-- ==== Sys2Proof/Machine/Sync.lean ====
section
/-! DEFINITION. Data queues and synchronisation objects (R49, R54 to R57, R164, R165). -/

namespace Sys2Proof.Machine

def Core.dqOf (c : Core) (n : Nat) : List (BitVec 512) := lk [] c.dq n

/-- The 64 B entry DQPUSH forms: word j is s(S + j) for j < N, 0 for the rest (R164). -/
def dqEntry (x : Seq) (first n : Nat) : BitVec 512 :=
  BitVec.ofNat 512 (leNat (((List.range 8).map (fun j => if j < n then natLe (x.get (first + j)).toNat 8 else natLe 0 8)).flatten))

/-- Write word j of an entry into s(S + j) for j < N (R164). -/
def Seq.popRegs (x : Seq) (e : BitVec 512) (first : Nat) : Nat → Seq
  | 0 => x
  | n + 1 => (x.popRegs e first n).set (first + n) (e.extractLsb' (64 * n) 64)

/-- DQPUSH with the word w: STALL_DQ_FULL with 16 entries (R48, R49). -/
def dqPush (d : Dev) (k : Nat) (q : SeqId) (w : Nat) : Dev :=
  let c := d.core k
  let x := c.seq q
  let n := bits w 50 48
  if (c.dqOf n).length ≥ 16 then d.setSeq k q (x.stall .stallDqFull)
  else
    let e := dqEntry x (bits w 55 51) (bits w 46 44 + 1)
    d.setCore k ({ c with dq := up c.dq n (c.dqOf n ++ [e]) }.setSeq q x.advance)

/-- DQPOP with the word w: STALL_DQ_EMPTY on an empty queue (R48, R49). -/
def dqPop (d : Dev) (k : Nat) (q : SeqId) (w : Nat) : Dev :=
  let c := d.core k
  let x := c.seq q
  let n := bits w 50 48
  match c.dqOf n with
  | [] => d.setSeq k q (x.stall .stallDqEmpty)
  | e :: r =>
    d.setCore k ({ c with dq := up c.dq n r }.setSeq q (x.popRegs e (bits w 55 51) (bits w 46 44 + 1)).advance)

def execDqpush (k : CoreId) (q : SeqId) (s : State) : Host.Outcome State Fault Refusal :=
  seqOp k q 0x30 (fun _ d w => .ok (dqPush d k q w) []) s

def execDqpop (k : CoreId) (q : SeqId) (s : State) : Host.Outcome State Fault Refusal :=
  seqOp k q 0x31 (fun _ d w => .ok (dqPop d k q w) []) s

/-- A sequencer held on a full or an empty data queue dispatches its push or pop once it can (R49). -/
def execDqStallEnd (k : CoreId) (q : SeqId) (s : State) : Host.Outcome State Fault Refusal :=
  liftR (fun m _ d =>
    match (d.seq k q).st with
    | .stallDqFull =>
      (match front m d k q 0x30 with
       | .go w => dqPush d k q w
       | _ => d)
    | .stallDqEmpty =>
      (match front m d k q 0x31 with
       | .go w => dqPop d k q w
       | _ => d)
    | _ => d) s

/-- The object an SY word names, within its core, and its amount (R156, R165). -/
def syObj (w : Nat) : Nat := bits w 54 50
def syCount (x : Seq) (w : Nat) : Nat := countOf x w (bits w 49 45)

def Core.synOf (c : Core) (o : Nat) : Nat := (lk (0 : BitVec 32) c.syn o).toNat

/-- When both sequencers wait on one object, the access sequencer's wait is the one satisfied (R56): does the access
sequencer stand in a wait on object o that the count covers? -/
def Core.accessFirst (c : Core) (m : Memory) (k o : Nat) : Bool :=
  let w := fetch m k .A c.a.pc
  c.a.st == .stallSyn && wOp w == 0x40 && syObj w == o && decide (syCount c.a w ≤ c.synOf o)

/-- Must an operation of sequencer q on object o, with amount n, come after the access sequencer's (R56)? -/
def Core.after (c : Core) (m : Memory) (k : Nat) (q : SeqId) (o n : Nat) : Bool :=
  decide (q = .E ∧ 0 < n) && c.accessFirst m k o

/-- Try a SYNWAIT with the word w (R55, R56). -/
def synWait (m : Memory) (d : Dev) (k : Nat) (q : SeqId) (w : Nat) : Dev :=
  let c := d.core k
  let x := c.seq q
  let o := syObj w
  let n := syCount x w
  if n ≤ c.synOf o ∧ c.after m k q o n = false then
    d.setCore k ({ c with syn := up c.syn o (BitVec.ofNat 32 (c.synOf o - n)) }.setSeq q x.advance)
  else d.setSeq k q (x.stall .stallSyn)

def execSynwait (k : CoreId) (q : SeqId) (s : State) : Host.Outcome State Fault Refusal :=
  seqOp k q 0x40 (fun m d w => .ok (synWait m d k q w) []) s

/-- A waiting SYNWAIT completes once the count covers it (R55, R56). -/
def execSynwaitSatisfied (k : CoreId) (q : SeqId) (s : State) : Host.Outcome State Fault Refusal :=
  liftR (fun m _ d =>
    match (d.seq k q).st with
    | .stallSyn =>
      (match front m d k q 0x40 with
       | .go w => synWait m d k q w
       | _ => d)
    | _ => d) s

/-- The number of a sequencer in an error record's detail. -/
def seqNo : SeqId → Nat
  | .A => 0
  | .E => 1

/-- SYNADD (R55, R57). The execute sequencer's comes after a wait of the access sequencer that the count already covers (R56):
until that wait is satisfied it has not happened. -/
def execSynadd (k : CoreId) (q : SeqId) (s : State) : Host.Outcome State Fault Refusal :=
  seqOp k q 0x41 (fun m d w =>
    let x := d.seq k q
    if (d.core k).after m k q (syObj w) (syCount x w) then .ok d []
    else .ok ((d.setSeq k q x.advance).synAdd (32 * k + syObj w) (syCount x w) (seqNo q)) []) s

/-- SYNSUB (R55): with n > COUNT the count stays and SYNC_UNDERFLOW, detail UNDER, is raised (R57). The order of R56 is that of
SYNADD. -/
def execSynsub (k : CoreId) (q : SeqId) (s : State) : Host.Outcome State Fault Refusal :=
  seqOp k q 0x42 (fun m d w =>
    let c := d.core k
    let x := c.seq q
    let o := syObj w
    let n := syCount x w
    if c.after m k q o n then .ok d []
    else if n ≤ c.synOf o then
      .ok (d.setCore k ({ c with syn := up c.syn o (BitVec.ofNat 32 (c.synOf o - n)) }.setSeq q x.advance)) []
    else .ok ((d.setSeq k q x.advance).raiseStep k 0x14 [32 * k + o, 0, seqNo q]) []) s

end Sys2Proof.Machine
end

Instructions to follow — Could you write out, exactly as they stand, only the lines above that begin at the line with "seqOp k q 0x40" and stop after the line with "until that wait"?

Worked solution —
  seqOp k q 0x40 (fun m d w => .ok (synWait m d k q w) []) s

/-- A waiting SYNWAIT completes once the count covers it (R55, R56). -/
def execSynwaitSatisfied (k : CoreId) (q : SeqId) (s : State) : Host.Outcome State Fault Refusal :=
  liftR (fun m _ d =>
    match (d.seq k q).st with
    | .stallSyn =>
      (match front m d k q 0x40 with
       | .go w => synWait m d k q w
       | _ => d)
    | _ => d) s

/-- The number of a sequencer in an error record's detail. -/
def seqNo : SeqId → Nat
  | .A => 0
  | .E => 1

/-- SYNADD (R55, R57). The execute sequencer's comes after a wait of the access sequencer that the count already covers (R56):
until that wait is satisfied it has not happened. -/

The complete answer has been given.